- _Your task_
Output exactly the lines below, starting with the line that has "(∀ q f n, r.purpose" and going on through the line that has "aborts its partition, or", both included, and no other lines.

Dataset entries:

■ ■ ■ ■ ■ ■ ■

/-- BAR2 and BAR4 (R257, R262, R263): after READY an access of BAR2 inside the window becomes a request for the device
memory that the window maps, in this statement of one line or of no byte, which reaches no memory; before READY a read
is answered with completer abort and a write is counted and dropped. A write of BAR4 with EN set is received and becomes
a request, one with EN clear is counted as dropped and changes no memory; a read of BAR4 is answered as unsupported.
FLUSH reads (R256, R259, R273): a read of FLUSH waits for its function's BAR2 writes and keeps the table words that its
function has written; when nothing is left to wait for it returns the count of its function's writes, and those words
wait for the next poll. -/
def Obligations.windowsAndFlushes : Prop :=
  (∀ (s : State) (off : BitVec 39) (low : BitVec 32) (len : Nat) (data : List Byte), s.alive = true →
     s.power.configReady = true → data.length = len →
     let a := s.bar2Addr off.toNat
     let b := s.ingAddr low.toNat
     let asked := fun (t : State) (who : ServeFor) (at_ : Nat) (kind : MemKind) (bytes : List Byte) =>
       t.inFlight.map (fun x => (x.id, x.src, x.addr, x.kind, x.len, x.data)) =
         s.inFlight.map (fun x => (x.id, x.src, x.addr, x.kind, x.len, x.data)) ++
           [(s.nextId, srcBar2 0, at_, kind, len, bytes)] ∧
       t.serving = s.serving ++ [{ who := who, kind := kind, ids := [s.nextId], waiting := [s.nextId] }] ∧
       t.mem = s.mem ∧ t.regs = s.regs
     (s.ready = true → s.inBar2 off.toNat len = true → 0 < len → a % 64 + len ≤ 64 →
       Completes (.bar2Read off len) s (fun t => asked t (.bar2 0) a .read []) ∧
       Completes (.bar2Write off data) s (fun t => asked t (.bar2 0) a .write data)) ∧
     (s.ready = false → s.inBar2 off.toNat len = true →
       Completes (.bar2Read off len) s (fun t => t.outbox = s.outbox ++ [.pcie 0 .completerAbort []] ∧ t.mem = s.mem) ∧
       exec (.bar2Write off data) s = .next s.ignored) ∧
     (s.ready = true → s.inBar2 off.toNat len = true → len = 0 →
       Completes (.bar2Read off len) s (fun t =>
         t.outbox = s.outbox ++ [.pcie 0 .success []] ∧ t.inFlight = s.inFlight ∧ t.mem = s.mem) ∧
       Completes (.bar2Write off data) s (fun t => t.outbox = s.outbox ∧ t.inFlight = s.inFlight ∧ t.mem = s.mem)) ∧
     (s.ready = true → s.bit oING_CTL 0 = true → len = 0 → Completes (.bar4Write low data) s (fun t =>
       t.inFlight = s.inFlight ∧ t.ingress = s.ingress ∧ t.mem = s.mem)) ∧
     (s.ready = true → s.bit oING_CTL 0 = true → 0 < len → low.toNat + len ≤ 2 ^ 32 → b % 64 + len ≤ 64 →
       Completes (.bar4Write low data) s (fun t =>
         asked t .ingress b .write data ∧ t.ingress = s.ingress ++ [{ req := s.nextId, off := low.toNat, data := data }])) ∧
     (s.bit oING_CTL 0 = false → low.toNat + len ≤ 2 ^ 32 → Completes (.bar4Write low data) s (fun t =>
       t.fld oING_STAT 31 0 = (s.fld oING_STAT 31 0 + 1) % 2 ^ 32 ∧ t.inFlight = s.inFlight ∧ t.ingress = s.ingress ∧
       t.mem = s.mem)) ∧
     Completes (.bar4Read low len) s (fun t =>
       t.outbox = s.outbox ++ [.pcie 0 .unsupported []] ∧ t.inFlight = s.inFlight ∧ t.mem = s.mem)) ∧
  (∀ (s : State) (fn : FnId), s.alive = true →
     let mine := fun (e : Nat × Nat) => e.2 == fn.val + 1
     (s.power.configReady = true → Completes (.flushRead fn) s (fun t =>
       t.flushWaits = s.flushWaits ++ [{
         fn := fn, writes := s.bar2Writes fn, words := (s.writers.filter mine).map (fun e => (e.1, s.reg e.1)) }] ∧
       t.writers = s.writers.filter (fun e => !mine e) ∧ t.outbox = s.outbox ∧ t.mem = s.mem ∧ t.regs = s.regs)) ∧
     (∀ w, s.flushWaits.find? (fun w => decide (w.fn = fn)) = some w →
       (w.writes ≠ [] → exec (.flushReadComplete fn) s = .next s) ∧
       (w.writes = [] → Completes (.flushReadComplete fn) s (fun t =>
         t.outbox = s.outbox ++ [.pcie fn .success (natLe 8 (tabGet (fun _ => 0) fn.val s.flushCount).toNat)] ∧
         t.flushWaits = s.flushWaits.erase w ∧ t.flushed = w.words.foldl (fun m x => tabSet regReset x.1 x.2 m) s.flushed ∧
         t.tables = s.tables ∧ t.mem = s.mem ∧ t.regs = s.regs))))

/-- Answers to host reads (R264): the data of a read goes to the unit that asked, here a tail word to its ring and a
beat line to the twin logic; a read that fails, or that no completion answers in time, is logged and its descriptor ends
with 0x0401, 0x0402 or 0x0403, or its ring fetches nothing before the next poll finds slots; nothing is answered while
the link is down. A read answered makes room for one that waits to go out (R254): what is left to be answered is the
rest. -/
def Obligations.hostReadsAreAnswered : Prop :=
  ∀ (s : State) (id : Nat) (r : HostRead) (bs : List Byte), s.alive = true →
    s.hostReads.find? (fun r => r.id == id && r.issued) = some r →
    let t0 : State := { s with hostReads := s.hostReads.erase r }
    let left := fun (t : State) => t.hostReads.map HostRead.id = (s.hostReads.erase r).map HostRead.id
    (s.held = true → ∀ a, exec (.hostReadCompletion id a) s = .next s) ∧
    (s.held = false → ∀ q, r.purpose = .tail q → exec (.hostReadCompletion id (.good bs)) s =
      .next (t0.takeTail q r.poll (BitVec.ofNat 32 (fieldLe bs 0 4))).issueReads) ∧
    (s.held = false → r.purpose = .beatLine → Completes (.hostReadCompletion id (.good bs)) s (fun t =>
      t.twin.partnerBeat = BitVec.ofNat 64 (fieldLe bs 0 8) ∧
      t.twin.still = (if BitVec.ofNat 64 (fieldLe bs 0 8) = s.twin.partnerBeat then s.twin.still + 1 else 0) ∧
      left t ∧ t.mem = s.mem ∧ t.regs = s.regs ∧
      ((∀ x ∈ s.hostReads, x.issued = true) → t = { t0 with twin := t.twin }))) ∧
    (∀ x ∈ [(Instr.hostReadCompletion id .ur, 0x0401), (.hostReadCompletion id .poison, 0x0402),
        (.hostReadTimeout id, 0x0403)],
      (s.held = false ∨ x.1 = .hostReadTimeout id) →
      (∀ q seq p d, r.purpose = .mapEntries q seq → s.descOf q seq = some (p, d) → d.stage = .running → d.status = 0 →
        Completes x.1 s (fun t =>
          t.descOf q seq = some (p, { d with stage := .ended, status := BitVec.ofNat 16 x.2 }) ∧
          left t ∧ t.mem = s.mem ∧
          t.moduleLog = (s.logModule { type := 0x11, status := x.2, d1 := x.2, d2 := r.addr }).moduleLog)) ∧
      (∀ q f n, r.purpose = .slots q f n → Completes x.1 s (fun t =>
        (t.ring q).fetching = false ∧ (t.ring q).owed = false ∧ (t.ring q).tail = t.fetched q ∧ t.mem = s.mem)))

/-- The host link (R265, R266, R320, R364): loss of the link holds what goes to the host and counts the outage; its
return releases it in order, before anything new, and what waited for it goes on; 100 µs of it with an active twin fail
the module, 2 ms of it, in FAILED too, and a reset of PF0 reset the host-facing state; a reset of a virtual function
aborts its partition, or becomes the ground of the abort in progress. A configuration request is answered, or retried
before configuration space is ready; a read returns a free value (log entry 5). -/
def Obligations.linkAndResets : Prop :=
  (∀ s : State, s.power.pwrgd = true →
    (s.held = true → exec .linkDown2ms s = .next s.hostReset) ∧ (s.held = false → exec .linkDown2ms s = .next s)) ∧
  ∀ s : State, s.alive = true →
    (s.linkSpeed ≠ 0 → Completes .linkDown s (fun t =>
      t.held = true ∧ t.linkSpeed = 0 ∧ t.fld oHL_STAT 7 3 = 0 ∧
      t.fld oHL_DOWN 31 0 = (s.fld oHL_DOWN 31 0 + 1) % 2 ^ 32 ∧ t = { s with regs := t.regs })) ∧
    (∀ (speed : BitVec 3) (width : BitVec 5) (us : BitVec 32), s.power.ltssm = true → s.linkSpeed = 0 → speed ≠ 0 →
      Completes (.linkUp speed width us) s (fun t =>
        t.mem = s.mem ∧ ∃ more, t.outbox = s.outbox ++ s.heldOut ++ more) ∧
      ((∀ n, s.hcDesc n = none) → s.hostLines = [] → Completes (.linkUp speed width us) s (fun t =>
        t.held = false ∧ t.linkSpeed = speed.toNat ∧ t.fld oHL_STAT 7 3 = width.toNat ∧
        t.outbox = s.outbox ++ s.heldOut ∧ t.heldOut = [] ∧ t.mem = s.mem ∧
        (s.held = true → t.fld oHL_DOWN 63 32 = max (s.fld oHL_DOWN 63 32) us.toNat)))) ∧
    (s.held = true → s.twState = 2 → Completes .linkDown100us s (fun t => t.failed = true)) ∧
    (s.held = false ∨ s.twState ≠ 2 → exec .linkDown100us s = .next s) ∧
    (s.power.configReady = true →
      exec .flrPf0 s = .next s.hostReset ∧
      ∀ p : PartId, (s.part p).abort = none → (s.part p).joints = [] → s.hostCarts = [] →
        Completes (.flrVf p) s (fun t =>
          (t.part p).abort = some .reset ∧ t.bit (oPT_ABORT p.val) 1 = true ∧ (∀ q, q ≠ p → t.part q = s.part q) ∧
          t.mem = s.mem ∧ t.cores = s.cores ∧ t.outbox = s.outbox)) ∧
    (s.power.configReady = true → ∀ (p : PartId) (a : AbortSource), (s.part p).abort = some a →
      Completes (.flrVf p) s (fun t => (t.part p).abort = some .reset ∧ (∀ q, q ≠ p → t.part q = s.part q) ∧
        t.mem = s.mem ∧ t.regs = s.regs ∧ t.cores = s.cores)) ∧
    (∀ (fn : FnId) (reg : BitVec 12) (v : BitVec 32),
      (s.power.configReady = false → ∀ w, Completes (.configRequest fn reg w) s (fun t =>
        t = { s with outbox := s.outbox ++ [.pcie fn .retry []] })) ∧
      (s.power.configReady = true → Completes (.configRequest fn reg (some v)) s (fun t =>
        t.outbox = s.outbox ++ [.pcie fn .success []] ∧ t.mem = s.mem ∧ t.regs = s.regs ∧
        t.boot.busMaster = if fn = 0 ∧ reg = 0x004 then v.getLsbD 2 else s.boot.busMaster)) ∧
      (s.power.configReady = true → Completes (.configRequest fn reg none) s (fun t =>
        ∃ x : BitVec 32, t = { s with outbox := s.outbox ++ [.pcie fn .success (natLe 4 x.toNat)], freeIdx := s.freeIdx + 1 })))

■ ■ ■ ■ ■ ■ ■

- _Task answer_
      (∀ q f n, r.purpose = .slots q f n → Completes x.1 s (fun t =>
        (t.ring q).fetching = false ∧ (t.ring q).owed = false ∧ (t.ring q).tail = t.fetched q ∧ t.mem = s.mem)))

/-- The host link (R265, R266, R320, R364): loss of the link holds what goes to the host and counts the outage; its
return releases it in order, before anything new, and what waited for it goes on; 100 µs of it with an active twin fail
the module, 2 ms of it, in FAILED too, and a reset of PF0 reset the host-facing state; a reset of a virtual function
aborts its partition, or becomes the ground of the abort in progress. A configuration request is answered, or retried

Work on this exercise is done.